EXERCISE: Return the data that follows exactly, with each line intact.

INFORMATION PROVIDED:

-- ==== Sys2Proof/Machine/Sessions.lean ====
section
/-! DEFINITION. Several sessions (60_exceptions.md R277): each is one agent with a State of its own. Which one
moves next is not fixed (R62): a schedule names it. -/

namespace Sys2Proof.Machine

/-- Session k takes one step; the others stay (R277). A number that names no session moves nothing. -/
def stepSession (k : Nat) (sessions : List State) : Host.Outcome (List State) Fault Refusal :=
  match sessions[k]? with
  | none => .next sessions
  | some s =>
    match step s with
    | .next t => .next (sessions.set k t)
    | .fault r => .fault r
    | .refused r => .refused r

end Sys2Proof.Machine
end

OUTPUT OF THE EXERCISE:
-- ==== Sys2Proof/Machine/Sessions.lean ====
section
/-! DEFINITION. Several sessions (60_exceptions.md R277): each is one agent with a State of its own. Which one
moves next is not fixed (R62): a schedule names it. -/

namespace Sys2Proof.Machine

/-- Session k takes one step; the others stay (R277). A number that names no session moves nothing. -/
def stepSession (k : Nat) (sessions : List State) : Host.Outcome (List State) Fault Refusal :=
  match sessions[k]? with
  | none => .next sessions
  | some s =>
    match step s with
    | .next t => .next (sessions.set k t)
    | .fault r => .fault r
    | .refused r => .refused r

end Sys2Proof.Machine
end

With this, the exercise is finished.